***** Source records *****
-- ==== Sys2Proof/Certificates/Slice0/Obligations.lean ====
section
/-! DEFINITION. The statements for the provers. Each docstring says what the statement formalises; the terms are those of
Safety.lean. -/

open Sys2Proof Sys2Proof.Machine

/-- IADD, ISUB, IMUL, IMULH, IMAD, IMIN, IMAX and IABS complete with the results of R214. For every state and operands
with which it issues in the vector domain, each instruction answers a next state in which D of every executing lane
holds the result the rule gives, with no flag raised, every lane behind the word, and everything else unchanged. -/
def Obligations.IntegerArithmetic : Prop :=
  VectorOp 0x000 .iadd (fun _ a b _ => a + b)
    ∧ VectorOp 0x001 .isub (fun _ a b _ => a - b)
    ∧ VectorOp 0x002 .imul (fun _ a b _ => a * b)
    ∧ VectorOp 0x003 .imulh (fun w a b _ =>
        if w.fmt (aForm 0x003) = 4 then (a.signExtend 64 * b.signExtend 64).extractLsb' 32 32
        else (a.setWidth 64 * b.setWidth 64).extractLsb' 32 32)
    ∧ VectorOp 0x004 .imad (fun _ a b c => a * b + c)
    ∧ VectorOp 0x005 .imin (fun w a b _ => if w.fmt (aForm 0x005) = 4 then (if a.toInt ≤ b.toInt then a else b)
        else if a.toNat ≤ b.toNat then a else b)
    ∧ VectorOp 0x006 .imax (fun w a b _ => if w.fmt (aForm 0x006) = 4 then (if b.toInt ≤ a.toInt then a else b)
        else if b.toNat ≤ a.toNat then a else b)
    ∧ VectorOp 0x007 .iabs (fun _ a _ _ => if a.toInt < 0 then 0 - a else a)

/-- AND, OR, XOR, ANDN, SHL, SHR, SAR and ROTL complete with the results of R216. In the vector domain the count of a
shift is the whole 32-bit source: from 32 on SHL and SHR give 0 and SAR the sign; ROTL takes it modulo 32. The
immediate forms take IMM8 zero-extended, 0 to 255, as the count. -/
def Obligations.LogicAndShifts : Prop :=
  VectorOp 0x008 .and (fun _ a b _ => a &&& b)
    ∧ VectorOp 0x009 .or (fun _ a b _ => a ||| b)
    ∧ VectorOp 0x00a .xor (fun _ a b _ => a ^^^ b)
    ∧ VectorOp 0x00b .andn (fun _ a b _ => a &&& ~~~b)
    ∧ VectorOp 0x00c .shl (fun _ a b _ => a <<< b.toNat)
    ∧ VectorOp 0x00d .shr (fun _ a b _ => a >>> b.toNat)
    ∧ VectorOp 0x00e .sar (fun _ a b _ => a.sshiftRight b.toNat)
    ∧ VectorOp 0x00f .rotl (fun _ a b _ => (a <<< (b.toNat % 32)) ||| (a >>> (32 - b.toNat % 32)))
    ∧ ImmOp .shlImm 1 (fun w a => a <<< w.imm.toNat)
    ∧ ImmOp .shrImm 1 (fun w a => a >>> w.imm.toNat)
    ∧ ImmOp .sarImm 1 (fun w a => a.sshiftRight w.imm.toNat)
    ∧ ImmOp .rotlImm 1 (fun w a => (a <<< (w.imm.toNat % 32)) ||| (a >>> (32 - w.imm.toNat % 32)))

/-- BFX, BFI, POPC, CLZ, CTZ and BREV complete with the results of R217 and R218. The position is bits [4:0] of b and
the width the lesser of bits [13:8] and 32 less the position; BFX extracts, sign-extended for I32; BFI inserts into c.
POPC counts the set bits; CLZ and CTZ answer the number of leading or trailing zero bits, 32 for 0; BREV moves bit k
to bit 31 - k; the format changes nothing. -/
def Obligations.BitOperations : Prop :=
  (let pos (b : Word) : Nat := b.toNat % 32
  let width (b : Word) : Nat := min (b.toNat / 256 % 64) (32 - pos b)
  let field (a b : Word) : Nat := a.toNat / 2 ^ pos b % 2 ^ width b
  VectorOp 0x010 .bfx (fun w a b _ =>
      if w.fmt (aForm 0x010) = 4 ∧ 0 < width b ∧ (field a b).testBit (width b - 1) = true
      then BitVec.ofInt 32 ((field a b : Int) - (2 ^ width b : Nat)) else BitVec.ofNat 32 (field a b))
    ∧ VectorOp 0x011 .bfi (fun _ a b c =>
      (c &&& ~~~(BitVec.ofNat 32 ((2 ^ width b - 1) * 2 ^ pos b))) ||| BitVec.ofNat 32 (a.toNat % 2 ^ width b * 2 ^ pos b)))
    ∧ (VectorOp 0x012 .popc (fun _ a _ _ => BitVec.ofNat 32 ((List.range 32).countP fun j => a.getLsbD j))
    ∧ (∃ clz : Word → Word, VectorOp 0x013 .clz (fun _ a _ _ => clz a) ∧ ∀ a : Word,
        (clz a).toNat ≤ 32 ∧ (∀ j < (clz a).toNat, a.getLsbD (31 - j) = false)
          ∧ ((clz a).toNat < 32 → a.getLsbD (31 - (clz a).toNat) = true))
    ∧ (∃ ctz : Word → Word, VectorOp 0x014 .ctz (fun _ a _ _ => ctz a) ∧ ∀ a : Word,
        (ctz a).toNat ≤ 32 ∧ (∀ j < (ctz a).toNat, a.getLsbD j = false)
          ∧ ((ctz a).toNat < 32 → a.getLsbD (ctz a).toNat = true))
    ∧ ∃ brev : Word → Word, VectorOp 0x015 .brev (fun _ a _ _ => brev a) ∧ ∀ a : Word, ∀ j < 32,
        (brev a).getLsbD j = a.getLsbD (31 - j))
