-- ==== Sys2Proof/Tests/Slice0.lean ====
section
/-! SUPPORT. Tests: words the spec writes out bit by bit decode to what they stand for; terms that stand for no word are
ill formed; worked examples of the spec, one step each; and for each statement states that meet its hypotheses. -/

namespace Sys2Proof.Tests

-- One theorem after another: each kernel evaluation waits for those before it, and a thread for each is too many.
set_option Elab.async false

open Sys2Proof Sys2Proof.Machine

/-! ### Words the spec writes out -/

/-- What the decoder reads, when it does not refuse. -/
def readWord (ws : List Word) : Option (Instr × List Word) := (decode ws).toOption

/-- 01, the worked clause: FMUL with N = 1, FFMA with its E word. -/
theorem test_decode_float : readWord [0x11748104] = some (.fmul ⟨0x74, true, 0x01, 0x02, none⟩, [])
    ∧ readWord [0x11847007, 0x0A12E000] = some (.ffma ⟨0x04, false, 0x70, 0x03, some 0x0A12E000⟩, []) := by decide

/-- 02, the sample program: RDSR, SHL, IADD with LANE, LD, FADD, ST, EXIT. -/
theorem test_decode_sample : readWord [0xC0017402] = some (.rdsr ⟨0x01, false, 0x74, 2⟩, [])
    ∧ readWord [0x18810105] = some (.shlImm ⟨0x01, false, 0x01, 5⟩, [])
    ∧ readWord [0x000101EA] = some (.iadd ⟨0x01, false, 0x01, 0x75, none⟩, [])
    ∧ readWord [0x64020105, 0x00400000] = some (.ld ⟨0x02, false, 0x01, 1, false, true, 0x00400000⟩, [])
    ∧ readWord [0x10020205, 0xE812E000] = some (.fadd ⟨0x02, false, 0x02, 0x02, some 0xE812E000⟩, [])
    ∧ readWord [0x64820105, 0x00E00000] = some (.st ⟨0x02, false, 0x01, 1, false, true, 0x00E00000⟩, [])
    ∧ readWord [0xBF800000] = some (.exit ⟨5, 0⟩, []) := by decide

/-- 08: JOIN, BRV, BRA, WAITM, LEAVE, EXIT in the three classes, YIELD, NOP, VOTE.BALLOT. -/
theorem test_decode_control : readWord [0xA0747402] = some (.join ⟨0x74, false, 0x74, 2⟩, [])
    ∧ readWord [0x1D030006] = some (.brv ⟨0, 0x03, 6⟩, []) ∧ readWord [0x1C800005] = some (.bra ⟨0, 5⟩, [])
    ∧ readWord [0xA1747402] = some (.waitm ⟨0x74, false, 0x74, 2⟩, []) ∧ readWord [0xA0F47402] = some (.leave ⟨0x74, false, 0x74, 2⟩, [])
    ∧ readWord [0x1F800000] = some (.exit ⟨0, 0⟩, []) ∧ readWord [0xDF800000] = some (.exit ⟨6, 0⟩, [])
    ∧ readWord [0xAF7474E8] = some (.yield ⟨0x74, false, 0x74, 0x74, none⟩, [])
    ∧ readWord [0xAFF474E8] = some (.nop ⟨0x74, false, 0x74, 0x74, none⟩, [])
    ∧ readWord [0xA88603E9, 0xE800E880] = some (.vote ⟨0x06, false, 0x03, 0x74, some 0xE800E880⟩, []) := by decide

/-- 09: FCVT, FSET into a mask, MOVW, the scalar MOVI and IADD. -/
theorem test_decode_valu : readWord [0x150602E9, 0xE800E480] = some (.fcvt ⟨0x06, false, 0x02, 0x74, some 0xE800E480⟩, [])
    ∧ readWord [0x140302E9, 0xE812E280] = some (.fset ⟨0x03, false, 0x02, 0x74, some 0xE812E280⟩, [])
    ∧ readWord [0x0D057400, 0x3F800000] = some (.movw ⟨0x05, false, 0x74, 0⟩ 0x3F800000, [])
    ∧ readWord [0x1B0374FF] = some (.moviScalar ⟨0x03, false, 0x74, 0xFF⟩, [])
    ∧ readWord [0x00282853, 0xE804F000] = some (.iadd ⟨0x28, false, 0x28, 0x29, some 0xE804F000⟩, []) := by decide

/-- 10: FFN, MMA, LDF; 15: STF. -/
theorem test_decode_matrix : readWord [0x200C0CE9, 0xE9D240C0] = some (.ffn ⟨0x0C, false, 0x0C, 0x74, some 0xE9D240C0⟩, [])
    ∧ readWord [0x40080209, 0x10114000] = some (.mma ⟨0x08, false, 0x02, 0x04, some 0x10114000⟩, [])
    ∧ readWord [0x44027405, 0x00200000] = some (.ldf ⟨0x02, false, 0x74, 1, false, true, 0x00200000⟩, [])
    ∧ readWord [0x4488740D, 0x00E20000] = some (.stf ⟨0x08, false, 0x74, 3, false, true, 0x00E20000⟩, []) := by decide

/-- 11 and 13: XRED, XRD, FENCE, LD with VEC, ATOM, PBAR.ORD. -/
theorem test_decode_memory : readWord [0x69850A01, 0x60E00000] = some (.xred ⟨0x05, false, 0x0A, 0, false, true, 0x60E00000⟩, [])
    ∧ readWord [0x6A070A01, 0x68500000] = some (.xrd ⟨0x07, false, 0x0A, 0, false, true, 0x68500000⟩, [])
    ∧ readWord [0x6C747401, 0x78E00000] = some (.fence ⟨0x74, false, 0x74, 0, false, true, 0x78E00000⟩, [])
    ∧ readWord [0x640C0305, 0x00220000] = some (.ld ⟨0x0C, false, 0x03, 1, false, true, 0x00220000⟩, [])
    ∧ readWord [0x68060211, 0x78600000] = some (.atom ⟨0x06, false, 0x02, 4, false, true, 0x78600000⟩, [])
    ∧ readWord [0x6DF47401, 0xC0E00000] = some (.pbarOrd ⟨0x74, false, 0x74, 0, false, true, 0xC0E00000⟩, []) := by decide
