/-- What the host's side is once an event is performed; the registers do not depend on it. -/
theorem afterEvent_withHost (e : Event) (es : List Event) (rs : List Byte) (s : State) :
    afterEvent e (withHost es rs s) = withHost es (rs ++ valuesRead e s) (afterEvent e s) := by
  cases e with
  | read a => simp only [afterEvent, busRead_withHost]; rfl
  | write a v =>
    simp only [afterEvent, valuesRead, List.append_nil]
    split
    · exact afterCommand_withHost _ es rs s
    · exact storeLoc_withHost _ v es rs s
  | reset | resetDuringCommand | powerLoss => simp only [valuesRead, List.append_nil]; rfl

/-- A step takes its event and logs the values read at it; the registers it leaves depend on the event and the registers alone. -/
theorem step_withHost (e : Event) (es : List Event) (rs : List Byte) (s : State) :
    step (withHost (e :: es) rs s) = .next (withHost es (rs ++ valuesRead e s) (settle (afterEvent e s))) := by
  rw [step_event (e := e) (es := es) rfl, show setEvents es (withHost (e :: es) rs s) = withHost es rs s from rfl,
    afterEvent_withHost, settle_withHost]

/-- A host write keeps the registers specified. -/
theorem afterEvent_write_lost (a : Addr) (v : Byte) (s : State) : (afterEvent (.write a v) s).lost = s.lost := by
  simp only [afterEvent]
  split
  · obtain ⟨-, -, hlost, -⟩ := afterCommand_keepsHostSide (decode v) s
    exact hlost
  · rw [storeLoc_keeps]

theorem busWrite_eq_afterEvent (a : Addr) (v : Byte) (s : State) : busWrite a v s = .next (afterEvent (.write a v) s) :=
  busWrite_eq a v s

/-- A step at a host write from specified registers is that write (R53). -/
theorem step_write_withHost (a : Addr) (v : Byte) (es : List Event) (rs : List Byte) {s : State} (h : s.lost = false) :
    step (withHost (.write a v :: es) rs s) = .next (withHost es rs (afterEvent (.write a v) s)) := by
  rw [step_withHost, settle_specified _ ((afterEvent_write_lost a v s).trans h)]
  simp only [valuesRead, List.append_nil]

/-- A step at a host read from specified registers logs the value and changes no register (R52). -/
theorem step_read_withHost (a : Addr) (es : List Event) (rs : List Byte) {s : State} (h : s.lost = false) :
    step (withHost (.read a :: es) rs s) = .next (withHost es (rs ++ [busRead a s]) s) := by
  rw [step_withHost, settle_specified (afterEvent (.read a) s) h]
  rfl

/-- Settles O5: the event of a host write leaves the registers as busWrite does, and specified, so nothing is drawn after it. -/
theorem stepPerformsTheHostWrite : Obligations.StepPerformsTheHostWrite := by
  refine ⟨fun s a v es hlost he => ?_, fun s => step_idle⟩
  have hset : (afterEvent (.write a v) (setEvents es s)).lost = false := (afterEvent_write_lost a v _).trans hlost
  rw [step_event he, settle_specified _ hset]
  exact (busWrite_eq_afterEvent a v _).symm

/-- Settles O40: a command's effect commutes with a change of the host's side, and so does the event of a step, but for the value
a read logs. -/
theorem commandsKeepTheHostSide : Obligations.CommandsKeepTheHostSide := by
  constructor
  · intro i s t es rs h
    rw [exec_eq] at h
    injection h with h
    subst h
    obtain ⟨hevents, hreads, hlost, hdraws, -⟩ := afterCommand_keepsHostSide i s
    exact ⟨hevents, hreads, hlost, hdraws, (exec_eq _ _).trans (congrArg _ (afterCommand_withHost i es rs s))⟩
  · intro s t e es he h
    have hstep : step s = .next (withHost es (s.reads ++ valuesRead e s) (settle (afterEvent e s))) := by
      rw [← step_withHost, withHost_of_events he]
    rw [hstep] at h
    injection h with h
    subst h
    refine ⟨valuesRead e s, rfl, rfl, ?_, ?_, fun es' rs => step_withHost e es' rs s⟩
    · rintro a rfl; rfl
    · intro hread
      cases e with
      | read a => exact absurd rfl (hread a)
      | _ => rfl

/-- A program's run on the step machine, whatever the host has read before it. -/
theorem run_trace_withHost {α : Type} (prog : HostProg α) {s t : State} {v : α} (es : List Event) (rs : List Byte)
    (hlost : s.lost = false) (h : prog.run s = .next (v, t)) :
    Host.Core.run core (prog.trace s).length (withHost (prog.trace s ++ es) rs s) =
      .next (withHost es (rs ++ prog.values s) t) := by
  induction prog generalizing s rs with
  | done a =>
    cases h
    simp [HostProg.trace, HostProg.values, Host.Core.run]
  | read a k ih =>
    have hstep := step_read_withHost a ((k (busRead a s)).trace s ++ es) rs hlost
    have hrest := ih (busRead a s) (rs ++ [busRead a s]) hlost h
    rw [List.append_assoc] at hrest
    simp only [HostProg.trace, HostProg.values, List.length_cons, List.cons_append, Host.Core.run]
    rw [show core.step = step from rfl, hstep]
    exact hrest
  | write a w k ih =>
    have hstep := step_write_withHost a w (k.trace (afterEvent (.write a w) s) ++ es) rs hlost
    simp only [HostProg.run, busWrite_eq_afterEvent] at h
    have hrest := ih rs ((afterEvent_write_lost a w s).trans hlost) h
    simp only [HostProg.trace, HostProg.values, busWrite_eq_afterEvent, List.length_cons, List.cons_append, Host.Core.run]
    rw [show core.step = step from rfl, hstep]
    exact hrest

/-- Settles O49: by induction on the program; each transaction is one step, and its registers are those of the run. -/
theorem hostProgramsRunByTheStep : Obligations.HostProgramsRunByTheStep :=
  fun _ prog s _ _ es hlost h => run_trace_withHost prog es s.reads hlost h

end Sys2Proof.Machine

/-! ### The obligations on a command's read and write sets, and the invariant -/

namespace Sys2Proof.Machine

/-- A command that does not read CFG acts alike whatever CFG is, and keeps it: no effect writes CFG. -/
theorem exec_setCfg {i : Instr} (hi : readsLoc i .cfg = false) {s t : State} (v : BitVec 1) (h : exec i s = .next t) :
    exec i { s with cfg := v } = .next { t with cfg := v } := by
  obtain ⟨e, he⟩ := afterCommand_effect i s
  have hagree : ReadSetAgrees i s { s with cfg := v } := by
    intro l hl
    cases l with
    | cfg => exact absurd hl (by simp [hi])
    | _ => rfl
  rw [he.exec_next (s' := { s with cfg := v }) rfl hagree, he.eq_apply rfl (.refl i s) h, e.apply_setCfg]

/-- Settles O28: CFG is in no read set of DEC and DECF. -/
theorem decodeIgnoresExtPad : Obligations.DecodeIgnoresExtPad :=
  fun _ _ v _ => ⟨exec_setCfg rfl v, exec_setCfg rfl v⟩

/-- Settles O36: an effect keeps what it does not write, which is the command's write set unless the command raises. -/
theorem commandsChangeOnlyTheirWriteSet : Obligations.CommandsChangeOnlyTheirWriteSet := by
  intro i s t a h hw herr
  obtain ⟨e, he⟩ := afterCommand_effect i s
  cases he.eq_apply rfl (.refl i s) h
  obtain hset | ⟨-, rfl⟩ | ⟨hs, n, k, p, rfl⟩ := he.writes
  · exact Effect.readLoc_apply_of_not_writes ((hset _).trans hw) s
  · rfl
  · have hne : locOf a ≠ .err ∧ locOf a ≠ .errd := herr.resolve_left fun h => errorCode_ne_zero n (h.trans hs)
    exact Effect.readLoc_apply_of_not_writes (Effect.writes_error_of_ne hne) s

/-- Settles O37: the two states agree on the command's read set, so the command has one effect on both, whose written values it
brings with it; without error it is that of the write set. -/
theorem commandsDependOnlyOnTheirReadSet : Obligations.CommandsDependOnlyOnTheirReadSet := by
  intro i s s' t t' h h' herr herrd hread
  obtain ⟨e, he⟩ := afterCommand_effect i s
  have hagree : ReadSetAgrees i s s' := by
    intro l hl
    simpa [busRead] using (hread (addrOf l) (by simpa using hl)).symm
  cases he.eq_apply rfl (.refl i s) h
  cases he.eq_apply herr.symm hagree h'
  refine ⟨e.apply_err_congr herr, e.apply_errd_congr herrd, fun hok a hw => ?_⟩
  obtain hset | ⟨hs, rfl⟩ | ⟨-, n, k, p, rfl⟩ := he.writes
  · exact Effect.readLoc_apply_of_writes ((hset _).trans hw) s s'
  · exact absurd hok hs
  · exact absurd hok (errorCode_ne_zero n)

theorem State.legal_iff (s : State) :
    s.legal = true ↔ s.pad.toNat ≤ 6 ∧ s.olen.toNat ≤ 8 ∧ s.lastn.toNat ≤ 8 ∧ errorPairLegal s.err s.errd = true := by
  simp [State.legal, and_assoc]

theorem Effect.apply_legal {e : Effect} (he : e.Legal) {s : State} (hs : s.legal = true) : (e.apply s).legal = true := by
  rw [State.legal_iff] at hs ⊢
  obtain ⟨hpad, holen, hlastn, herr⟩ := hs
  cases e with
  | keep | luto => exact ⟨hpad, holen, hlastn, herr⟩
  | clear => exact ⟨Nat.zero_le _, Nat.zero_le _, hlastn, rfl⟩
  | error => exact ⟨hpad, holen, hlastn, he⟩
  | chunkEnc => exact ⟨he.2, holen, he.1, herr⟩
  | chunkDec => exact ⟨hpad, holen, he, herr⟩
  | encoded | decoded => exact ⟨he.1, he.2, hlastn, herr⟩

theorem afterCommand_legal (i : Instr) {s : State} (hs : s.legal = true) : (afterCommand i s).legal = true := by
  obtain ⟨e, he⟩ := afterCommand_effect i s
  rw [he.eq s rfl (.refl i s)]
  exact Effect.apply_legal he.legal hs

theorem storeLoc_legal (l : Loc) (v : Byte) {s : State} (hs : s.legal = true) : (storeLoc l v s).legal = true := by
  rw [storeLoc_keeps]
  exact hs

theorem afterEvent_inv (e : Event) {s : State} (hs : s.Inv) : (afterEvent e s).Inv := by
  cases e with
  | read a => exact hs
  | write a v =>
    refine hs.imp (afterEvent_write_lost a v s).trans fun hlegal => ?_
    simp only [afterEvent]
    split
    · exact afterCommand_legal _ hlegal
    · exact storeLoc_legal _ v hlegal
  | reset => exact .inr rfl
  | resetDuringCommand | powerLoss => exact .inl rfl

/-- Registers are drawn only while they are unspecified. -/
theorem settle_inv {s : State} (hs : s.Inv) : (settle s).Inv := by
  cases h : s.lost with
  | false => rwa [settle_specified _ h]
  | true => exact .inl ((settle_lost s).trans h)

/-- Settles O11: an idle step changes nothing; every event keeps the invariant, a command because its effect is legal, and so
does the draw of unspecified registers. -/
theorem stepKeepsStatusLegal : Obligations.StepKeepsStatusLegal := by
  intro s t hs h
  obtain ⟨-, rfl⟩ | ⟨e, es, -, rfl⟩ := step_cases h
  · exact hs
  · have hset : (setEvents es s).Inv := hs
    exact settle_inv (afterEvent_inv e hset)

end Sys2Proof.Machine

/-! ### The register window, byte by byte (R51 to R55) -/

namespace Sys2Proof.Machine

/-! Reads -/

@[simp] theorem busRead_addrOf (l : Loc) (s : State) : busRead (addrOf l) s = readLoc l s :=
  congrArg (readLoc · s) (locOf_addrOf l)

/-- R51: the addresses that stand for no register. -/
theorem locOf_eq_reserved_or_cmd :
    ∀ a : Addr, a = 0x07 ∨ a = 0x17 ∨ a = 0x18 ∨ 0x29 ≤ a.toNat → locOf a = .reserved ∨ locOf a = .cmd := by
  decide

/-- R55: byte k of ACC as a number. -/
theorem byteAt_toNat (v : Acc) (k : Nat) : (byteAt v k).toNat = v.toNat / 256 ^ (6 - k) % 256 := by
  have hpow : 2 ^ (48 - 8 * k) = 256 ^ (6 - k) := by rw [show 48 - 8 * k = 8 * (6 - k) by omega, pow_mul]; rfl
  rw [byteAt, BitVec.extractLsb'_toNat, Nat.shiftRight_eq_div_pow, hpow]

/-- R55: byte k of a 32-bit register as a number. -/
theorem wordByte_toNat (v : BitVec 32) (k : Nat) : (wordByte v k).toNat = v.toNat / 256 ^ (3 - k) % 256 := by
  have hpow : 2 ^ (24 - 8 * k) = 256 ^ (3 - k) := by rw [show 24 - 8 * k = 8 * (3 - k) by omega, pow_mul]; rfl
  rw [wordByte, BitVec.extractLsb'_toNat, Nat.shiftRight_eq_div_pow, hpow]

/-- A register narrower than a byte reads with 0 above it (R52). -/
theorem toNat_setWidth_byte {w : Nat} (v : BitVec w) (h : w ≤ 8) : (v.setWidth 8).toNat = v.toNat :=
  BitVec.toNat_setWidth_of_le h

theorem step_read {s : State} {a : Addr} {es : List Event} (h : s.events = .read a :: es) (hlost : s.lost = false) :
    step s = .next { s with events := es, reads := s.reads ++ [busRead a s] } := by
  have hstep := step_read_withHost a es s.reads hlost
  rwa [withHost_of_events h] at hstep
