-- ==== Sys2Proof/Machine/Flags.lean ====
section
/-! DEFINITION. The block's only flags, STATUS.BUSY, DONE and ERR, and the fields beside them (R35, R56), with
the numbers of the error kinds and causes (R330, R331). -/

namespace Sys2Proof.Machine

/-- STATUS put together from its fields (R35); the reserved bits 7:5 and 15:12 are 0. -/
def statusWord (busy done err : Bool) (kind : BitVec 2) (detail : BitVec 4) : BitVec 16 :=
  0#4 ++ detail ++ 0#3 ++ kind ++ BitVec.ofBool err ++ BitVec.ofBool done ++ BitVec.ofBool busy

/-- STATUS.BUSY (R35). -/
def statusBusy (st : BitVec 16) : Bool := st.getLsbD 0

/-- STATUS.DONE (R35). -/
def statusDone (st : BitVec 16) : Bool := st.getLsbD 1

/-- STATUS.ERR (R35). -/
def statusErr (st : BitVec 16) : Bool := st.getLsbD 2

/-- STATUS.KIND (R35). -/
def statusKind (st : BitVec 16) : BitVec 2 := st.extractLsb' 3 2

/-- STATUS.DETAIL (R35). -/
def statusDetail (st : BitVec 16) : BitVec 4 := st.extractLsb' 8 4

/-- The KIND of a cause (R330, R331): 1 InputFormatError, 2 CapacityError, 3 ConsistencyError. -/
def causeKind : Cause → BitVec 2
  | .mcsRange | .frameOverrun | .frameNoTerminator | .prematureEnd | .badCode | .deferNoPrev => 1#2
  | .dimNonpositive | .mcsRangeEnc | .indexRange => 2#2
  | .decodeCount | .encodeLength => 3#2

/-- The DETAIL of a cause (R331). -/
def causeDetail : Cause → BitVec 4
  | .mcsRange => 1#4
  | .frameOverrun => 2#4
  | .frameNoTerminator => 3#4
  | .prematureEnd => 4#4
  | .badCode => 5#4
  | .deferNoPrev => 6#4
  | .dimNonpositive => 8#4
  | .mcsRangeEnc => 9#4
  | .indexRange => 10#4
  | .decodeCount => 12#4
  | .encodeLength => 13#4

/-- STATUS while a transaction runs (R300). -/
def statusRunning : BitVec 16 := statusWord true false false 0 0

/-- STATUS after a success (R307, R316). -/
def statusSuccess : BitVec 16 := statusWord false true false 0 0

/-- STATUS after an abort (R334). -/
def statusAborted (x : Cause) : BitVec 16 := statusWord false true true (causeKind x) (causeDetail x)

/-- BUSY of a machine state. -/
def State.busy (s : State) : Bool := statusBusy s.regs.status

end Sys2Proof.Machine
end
*****
*Exercise prompt:* Take the lines above from the one containing "simpa [busRead] using" to the one containing "exact ⟨hpad, holen, hlastn, herr⟩" and retype them exactly, both ends included, with nothing added.

*Exercise response:*
    simpa [busRead] using (hread (addrOf l) (by simpa using hl)).symm
  cases he.eq_apply rfl (.refl i s) h
  cases he.eq_apply herr.symm hagree h'
  refine ⟨e.apply_err_congr herr, e.apply_errd_congr herrd, fun hok a hw => ?_⟩
  obtain hset | ⟨hs, rfl⟩ | ⟨-, n, k, p, rfl⟩ := he.writes
  · exact Effect.readLoc_apply_of_writes ((hset _).trans hw) s s'
  · exact absurd hok hs
  · exact absurd hok (errorCode_ne_zero n)

theorem State.legal_iff (s : State) :
    s.legal = true ↔ s.pad.toNat ≤ 6 ∧ s.olen.toNat ≤ 8 ∧ s.lastn.toNat ≤ 8 ∧ errorPairLegal s.err s.errd = true := by
  simp [State.legal, and_assoc]

theorem Effect.apply_legal {e : Effect} (he : e.Legal) {s : State} (hs : s.legal = true) : (e.apply s).legal = true := by
  rw [State.legal_iff] at hs ⊢
  obtain ⟨hpad, holen, hlastn, herr⟩ := hs
  cases e with
  | keep | luto => exact ⟨hpad, holen, hlastn, herr⟩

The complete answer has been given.